◆ **WHAT TO PRODUCE**:
Please restate the material below word for word, from the first line through the one that contains "s.modStep c n fun y =>", inclusive.

◆ **THE DATA**:
/-! ### Checkpoints and cuts (R294 to R297) -/

/-- Predicted completion and margin at a checkpoint reached at `now` (R296), in units of 2^−16 ns. -/
def State.predict (s : State) (c : Nat) (y : StepSt) (now tIn rem : Nat) : Int × Int :=
  let t0 := if tIn = 0 then (now : Int) else max (now : Int) (y.boundary + (tIn * 100 * nsRef : Nat))
  let p := t0 + (stepDur (rem + y.g) (s.rUse y.plan) : Nat)
  (p, s.deadlineAt c y - (y.reserve : Int) - p)

/-- A cut at checkpoint `k` (R297): every task that holds it goes on at its own tail, after the OP it has in progress. -/
def State.cutStep (s : State) (c n k : Nat) : State :=
  s.modStep c n fun y =>
    { y with
      cut := some k
      tasks := y.tasks.mapIdx fun i z =>
        match y.chkptOf i k with
        | some e => if z.done then z else { z with pc := fieldOf e 64 32 }
        | none => z }

/-- CHECKPOINT (R294 to R297): every task that holds checkpoint `k` has passed it. T_IN and REM are the greatest of its entries'
(log 58). -/
def execCheckpoint (c : Ctx) (n k : Nat) (t : Nat) (s : State) : Host.Outcome State Fault Refusal :=
  .next (s.live fun s0 =>
    let s := s0.advance t
    match s.step? c.val n with
    | none => s
    | some y =>
      let hs := y.holders k
      if s.watched c.val ∧ y.flying ∧ hs ≠ [] ∧ SMap.get zeroUnlisted y.passed k = hs.length ∧ (y.chkSeen = false ∨ y.chkpt ≠ k) then
        let part := some (s.partOf c.val)
        let tIn := (hs.map fun h => fieldOf h.2 16 16).foldl max 0
        let rem := (hs.map fun h => fieldOf h.2 32 32).foldl max 0
        let r := s.predict c.val y s.sdl.dev tIn rem
        let y2 := { y with
          chkpt := k, chkSeen := true, chkAt := s.sdl.dev, tIn := tIn, rem := rem, tPred := r.1, margin := r.2
          marginMin := if y.chkSeen then min y.marginMin r.2 else r.2 }
        let s1 := ((s.paceStale y.plan).modStep c.val n fun _ => y2).bump pgTrp 0x40 part
        if r.2 < 0 ∧ y.cut = none then
          let cutList := match hs.head? with
            | some h => allocList y.plan (fieldOf h.2 96 32)
            | none => []
          (((s1.cutStep c.val n k).bump pgTrp 0x48 part).raise pgTrp 8 part).tightLog c.val y2 0 cutList.length
        else s1
      else s)

/-! ### Safety Net: re-runs and late starts (05 R134, R135, R137; R298, R299) -/

/-- Steps of a Safety Net invocation (05 R134): pilots per layer are 6 or 4 to a PRB and DMRS symbol for types 1 and 2, and every
layer's pilots are counted among the bundle's. -/
def netSteps (d : Nat) : Nat :=
  let p := fieldOf d 26 5 + 1
  let l := fieldOf d 32 2 + 1
  let prb := if fieldOf d 25 1 = 1 then 4 else 2
  let f := 12 * prb
  let dm := if fieldOf d 51 4 = fieldOf d 55 4 then 1 else 2
  let nl := prb * dm * (if fieldOf d 59 1 = 0 then 6 else 4)
  let n := nl * (if fieldOf d 59 1 = 0 then 2 else 3)
  let syms := ((List.range 14).filter fun k => decide (fieldOf d (37 + k) 1 = 1)).length
  let demap := match fieldOf d 34 3 with
    | 0 => 1 | 1 => 1 | 2 => 3 | 3 => 5 | _ => 7
  nl * p * l + 2 * p * l + 2 * n * p + (n + 1) * (p * (p + 1) / 2) + (p ^ 3 + 2) / 3 + 2 * p ^ 2 * l + 24 * p + 16 * l ^ 2
    + syms * (f * (p * l + l) + f * l * demap)

/-- A failed re-run or a refused one (05 R137): the bundle's status word with VALID 0, and a failed retry for the fault block. -/
def State.failRerun (s : State) (q : SproutId) (kind : Nat) : State :=
  let x := s.sprout q
  match x.desc with
  | none => s
  | some d =>
    ((s.putStatus q x.entry d (statusWord d false (x.b0.sat || x.b1.sat) x.rerun x.late 0)).modSprout q fun y =>
      { y with st := .aborted, desc := none, grant := none }).toFlt
        { kind := kind, action := 2, cls := 1, plot := q.plot.val, index := q.bed.val, ctx := x.ctx }

/-- A Sprout's invocation is aborted and Tightrope asked for a re-run. -/
def State.askRerun (s : State) (q : SproutId) (kind : Nat) : State :=
  let x := s.sprout q
  match x.desc, x.ctx with
  | some d, some c =>
    if x.rerun then s.failRerun q kind
    else
      match s.flyingStep c with
      | none => s.failRerun q kind
      | some y =>
        let cost := netSteps d
        let g := s.tightGrant c y.n 2 cost
        if g.1 then
          (g.2.modSprout q fun z =>
            { z with
              st := .bank0, wait := .none, rerun := true, rerunKind := kind, stopped := false, grant := some (y.n, cost), ret := []
              b0 := { pc := Config.sproutEntry d }, b1 := {} }).bump (pgBed q.plot.val q.bed.val) 0x50 (s.plotPart q.plot.val)
        else g.2.failRerun q kind
  | _, _ => s

/-- RERUN_REQUEST (05 R137): `cause` 0 a residue mismatch, 1 an uncorrectable data-memory error, 2 one of the program memory,
which affects every invocation in flight on the Bed. Other Sprout code faults its context at a mismatch. -/
def execRerunRequest (q : SproutId) (cause : Fin 3) (t : Nat) (s : State) : Host.Outcome State Fault Refusal :=
  .next (s.live fun s0 =>
    let s := s0.advance t
    let x := s.sprout q
    let pg := pgBed q.plot.val q.bed.val
    let part := s.plotPart q.plot.val
    if x.st = .idle then s
    else
      let s1 := (s.modSprout q fun y => { y with st := .aborted }).raise pg 8 part
      let s2 := if cause = 0 then s1.bump pg 0x48 part else s1
      let note (t : State) (kind : Nat) : State :=
        t.toFlt { kind := kind, action := 8, cls := 1, plot := q.plot.val, index := q.bed.val, ctx := x.ctx }
      if cause = 2 then
        ((List.finRange 16).map fun k => (⟨q.plot, q.bed, k⟩ : SproutId)).foldl
          (fun t k => if (t.sprout k).desc.isSome then t.failRerun k 1 else t) (note s2 1)
      else if x.desc.isSome then s2.askRerun q (if cause = 0 then 4 else 1)
      else
        match x.ctx with
        | some c => (if cause = 0 then note s2 4 else s2).faultCtx c 0x13
        | none => s2)

/-- Standby Sprouts of a Plan on a Plot that are idle, in ascending Bed and Sprout (R299). -/
def State.standbys (s : State) (b : List (BitVec 8)) (n : Fin 8) : List SproutId :=
  (List.range 16).flatMap fun pos =>
    if fieldOf (planStandby b n.val) pos 1 = 1 then
      (s.posSprouts n.val pos 0xFFFF).filter fun i => decide ((s.sprout i).st = .idle) && !(s.sprout i).frozen
    else []

/-- Tightrope's late start on a Sprout: staged into BED_LATE_START and applied, START asserted; a Bed without its kernel faults the
context (05 R135). -/
def State.lateStart (s : State) (q : SproutId) (c n entry d idx : Nat) : State :=
  let pg := pgBed q.plot.val q.bed.val
  let seq := s.cfg pg 0x104 28 4
  let s1 := s.actPut pg 0x104 (2 ^ q.sprout.val + 2 ^ 16 * (idx % 2 ^ 12) + 2 ^ 28 * ((seq + 1) % 16))
  if (s.bed q.plot.val q.bed.val).seeded then (s1.startSprout q c n entry (some d) true).assertLine q 1
  else s1.faultCtx c 0x11

/-- One bundle of a fallback: late-started where Tightrope grants it, else the null descriptor in its place, which writes the
bundle's status word at once with VALID 0 (10 R247, R299; log 59). A replay late-starts exactly the bundles whose captured VALID
bit is 1 (13 R337). -/
def State.lateBundle (s : State) (c n : Nat) (b : LateBundle) (captured : Bool) : State :=
  match s.step? c n with
  | none => s
  | some y =>
    match y.tasks[b.task]? with
    | none => s
    | some z =>
      let part := some (s.partOf c)
      let d := planNat y.plan (z.desc + 64 * b.desc) 64
      let entry := 2 * (s.ctx c).slot.getD 0 + z.win
      let inTime := decide (((s.sdl.dev : Int) + (stepDur (netSteps d) (s.rUse y.plan) : Nat)) ≤
        y.boundary + (planNetDl y.plan * usRef : Nat))
      let may := if s.isGh c then false else if s.replays c then captured else if s.watched c then inTime else true
      match (s.standbys y.plan b.plot).head? with
      | some q =>
        if may then ((s.lateStart q c n entry d b.desc).bump pgTrp 0x68 part).tightLog c y 7 1
        else ((((s.putStatus q entry d (statusWord d false false false true 0)).bump pgTrp 0x70 part)).raise pgTrp 9 part).tightLog c y
          11 1
      | none =>
        let q : SproutId := ⟨b.plot, ⟨(s.servingBed z.plot z.pos).getD 0 % 17, by omega⟩, 0⟩
        (((s.putStatus q entry d (statusWord d false false false true 0)).bump pgTrp 0x70 part).raise pgTrp 9 part).tightLog c y 11 1

/-- Log cause of a fallback by the AST bit set (R300): FB_PLAN, FB_RESCALE, FB_CHECKSUM; FB_DEADLINE follows a cut, which is
logged at the cut. -/
def fbCause (b : Nat) : Option Nat := if b = 0 then some 3 else if b = 1 then some 2 else if b = 2 then some 1 else none

/-- FALLBACK_RECORD (10 R247): a setter's record of AST bit `fb` for `allocs` allocations, with the bundles of those that are not
netted, in the order of R299. -/
def execFallbackRecord (c : Ctx) (n : Nat) (fb : Fin 4) (allocs : Nat) (bundles : List (LateBundle × Bool)) (t : Nat) (s : State) :
    Host.Outcome State Fault Refusal :=
  .next (s.liveApply fun s0 =>
    let s := s0.advance t
    match s.step? c.val n with
    | none => s
    | some y =>
      if y.flying ∧ (s.ctx c.val).live then
        let s1 := s.bumpBy pgTrp 0x50 (some (s.partOf c.val)) allocs
        let s2 := match fbCause fb.val with
          | some k => s1.tightLog c.val y k allocs
          | none => s1
        bundles.foldl (fun t b => t.lateBundle c.val n b.1 b.2) s2
      else s)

◆ **YOUR SOLUTION**:
/-! ### Checkpoints and cuts (R294 to R297) -/

/-- Predicted completion and margin at a checkpoint reached at `now` (R296), in units of 2^−16 ns. -/
def State.predict (s : State) (c : Nat) (y : StepSt) (now tIn rem : Nat) : Int × Int :=
  let t0 := if tIn = 0 then (now : Int) else max (now : Int) (y.boundary + (tIn * 100 * nsRef : Nat))
  let p := t0 + (stepDur (rem + y.g) (s.rUse y.plan) : Nat)
  (p, s.deadlineAt c y - (y.reserve : Int) - p)

/-- A cut at checkpoint `k` (R297): every task that holds it goes on at its own tail, after the OP it has in progress. -/
def State.cutStep (s : State) (c n k : Nat) : State :=
  s.modStep c n fun y =>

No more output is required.